WSPIERANIE SOLIDARNOŚCI W EUROPIE
Z francuskich mediów wyraźnie wynikało, że Francuzi zdecydowanie opowiedzieli się po stronie „Solidarności” oraz walki Polaków o wolność. Już następnego dnia po ogłoszeniu stanu wojennego w Paryżu zebrało się ponad sto tysięcy protestujących, a w całym kraju zorganizowano manifestacje, w których uczestniczyło ponad milion osób. 21 września na znak solidarności z polskimi robotnikami na godzinę przerwano pracę.

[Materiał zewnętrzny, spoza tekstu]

-- ==== Sys2Proof/Machine/State.lean ====
section
/-! DEFINITION. The state of the engine (10_state.md), as plain data, with the session's configuration and the host's side of the
interface; the reasons a step can stop; the state after reset (10_state.md R39). -/

namespace Sys2Proof.Machine

/-- The vertical-blank state (10_state.md R32). -/
inductive VBlank where
  | free
  | waitingForDraw
  | waitingForInterrupt
  deriving DecidableEq, Repr

/-- The kinds of fatal error (60_exceptions.md R300). The last, a refusal in the spec's words, is recorded like the others. -/
inductive HaltKind where
  | illegalInstruction
  | nativeCallUnimplemented
  | stackUnderflow
  | stackOverflow
  | addressOutOfRange
  | indexOverflow
  | unmodelled
  deriving DecidableEq, Repr

/-- The record of the fatal error that ended the session (10_state.md R35, 60_exceptions.md R301). Its code is a function of
its kind (`HaltKind.code`). -/
structure HaltRecord where
  kind      : HaltKind
  /-- The address the word was fetched from; for a fetch fault, `pc`. -/
  instrAddr : Word
  /-- The instruction word, when one was fetched. -/
  word      : Option Word
  /-- The address out of range, for `AddressOutOfRange`: an unbounded natural (20_memory.md R63). -/
  memAddr   : Option Nat
  deriving DecidableEq, Repr

/-- What a `raise` inside an instruction says (00_scope.md R10): the kind, and the address out of range for `AddressOutOfRange`. -/
structure Raise where
  kind    : HaltKind
  memAddr : Option Nat
  deriving DecidableEq, Repr

/-- The pixels: `grid[x][y]`, column `x` of 64, row `y` of 32, true when set (10_state.md R29). -/
abbrev Grid := Vector (Vector Bool 32) 64

/-- The host's operations, the closed set of 40_engine_cycle.md R130. -/
inductive HostOp where
  /-- `load(image)`, with the configuration the host has chosen before it (70_reset_and_hazards.md R340). -/
  | load (cfg : Config) (image : List Byte)
  /-- `step(key, rnd)` (40_engine_cycle.md R131). -/
  | step (key : Option Reg) (rnd : Byte)
  /-- `deliver_key(k)` (40_engine_cycle.md R135). -/
  | deliverKey (k : Reg)
  /-- `frame_boundary()` (40_engine_cycle.md R136). -/
  | frameBoundary
  /-- `ack_display()` (40_engine_cycle.md R137). -/
  | ackDisplay
  /-- A reading of the observations (40_engine_cycle.md R138). -/
  | observe
  deriving DecidableEq, Repr

/-- The machine. The fields down to `halt` are the spec's (10_state.md); `cfg` is the session's configuration; the last five are the
MODEL's own and hold the host's side of the interface (log 2, 3, 4, 8). -/
structure State where
  /-- Memory: the cells that differ from the reset contents, addresses strictly rising (20_memory.md R60; log 5). -/
  mem      : List Host.Cell
  /-- `V[0]` to `V[15]` (R20). -/
  v        : Vector Byte 16
  /-- `I`, the index register (R23). -/
  idx      : Word
  /-- The program counter (R24). -/
  pc       : Word
  /-- The call stack, its head the top (R27). -/
  stack    : List Word
  /-- `DT`, the delay timer (R28). -/
  dt       : Byte
  /-- `ST`, the sound timer (R28). -/
  st       : Byte
  /-- The pixel grid (R29). -/
  grid     : Grid
  /-- The changed flag (R31). -/
  changed  : Bool
  /-- The blocking flag (R30). -/
  blocked  : Bool
  /-- `wait_reg`, the register awaiting a key, meaningful only while blocked (R30). -/
  waitReg  : Reg
  /-- The vertical-blank state (R32). -/
  vblank   : VBlank
  /-- The halt record, none while the engine runs (R35). -/
  halt     : Option HaltRecord
  /-- The session's configuration (R38; 00_scope.md R7). -/
  cfg      : Config
  /-- MODEL's own (log 2): the operations the host has issued and the engine has not performed, oldest first. -/
  schedule : List HostOp
  /-- MODEL's own (log 4): the `key` argument of the step in progress (40_engine_cycle.md R141). -/
  key      : Option Reg
  /-- MODEL's own (log 4): the `rnd` argument of the step in progress (42_alu.md R191). -/
  rnd      : Byte
  /-- MODEL's own (log 3): how many steps have taken free inputs. -/
  draws    : Nat
  /-- MODEL's own (log 8): the grid the last `ack_display` returned (40_engine_cycle.md R137). -/
  snapshot : Option Grid
  deriving DecidableEq, Repr

/-- Why a step of the model stops with a fault: never. Every fatal error of the spec is a NEXT state with the halt record written
(60_exceptions.md R301; log 9), so this type has no constructor, and nobody raises one: safe. -/
inductive Fault where
  deriving DecidableEq, Repr

/-- Why a step of the model is refused. -/
inductive Refusal where
  /-- The instruction has no meaning yet: answered by an arm of `exec` alone, safe. Every arm of this model has its meaning, so
  nobody raises it. -/
  | notModelled (mnemonic : String)
  deriving DecidableEq, Repr

/-- The grid with every pixel clear. -/
def clearGrid : Grid := Vector.replicate 64 (Vector.replicate 32 false)

/-- The machine after the load of an empty image with the default configuration (10_state.md R39). The host has issued nothing;
that, the configuration's preset and the model's own fields are DESIGN CHOICE (log 2, 3, 4, 7, 8), unsafe. -/
def State.reset : State where
  mem := []
  v := Vector.replicate 16 0#8
  idx := 0#16
  pc := 0x200#16
  stack := []
  dt := 0#8
  st := 0#8
  grid := clearGrid
  changed := false
  blocked := false
  waitReg := 0
  vblank := .free
  halt := none
  cfg := defaultConfig
  schedule := []
  key := none
  rnd := 0#8
  draws := 0
  snapshot := none

end Sys2Proof.Machine
end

Francuskie stacje telewizyjne pokazywały dramatyczne ujęcia z Warszawy: czołgi na śnieżnych ulicach oraz wojsko kontrolujące przejazdy. Lewicowy tygodnik „Le Nouvel Observateur” zamieścił na okładce oburczony tytuł: „Mordercy Polski”, a „Le Point” w postaci drutów kolczastych nawiązujący do sytuacji w Polsce, wylewał o smutnym tytule: „Polski Gułag”. Rolling Stones, ogólnoświatowy zespół rockowy, organizował akcje wspierające Polskę w całej Wielkiej Brytanii, gdzie również sytuacja w Polsce spotkała się z ogromną uwagą mediów.
KRYTYKA I FAKE NEWSY
Zagraniczne media nie ustrzegły się jednak od tzw. fake newsów. Informacja o rzekomej śmierci Tadeusza Mazowieckiego wstrząsnęła opinią publiczną; w jego intencji odprawiono mszę w paryskiej katedrze Notre-Dame. Na pierwszych stronach gazet pojawiały się również dane o wsparciu ze strony papieża Jana Pawła II, wskazujące na połączenie z dziejami Polaków. Jego symboliczny gest zapalenia świecy w Watykanie stał się międzynarodowym sygnałem solidarności z ojczystym narodem.
Przekaz z zagranicznych mediów był zróżnicowany, ale jedno było pewne: los Polski w 1981 roku wzbudzał emocje i zainteresowanie na całym świecie. Tak potężna fala wsparcia i niepokoju miała swoje konsekwencje, które w ciągu następnych lat miały wpływ na bieg historii.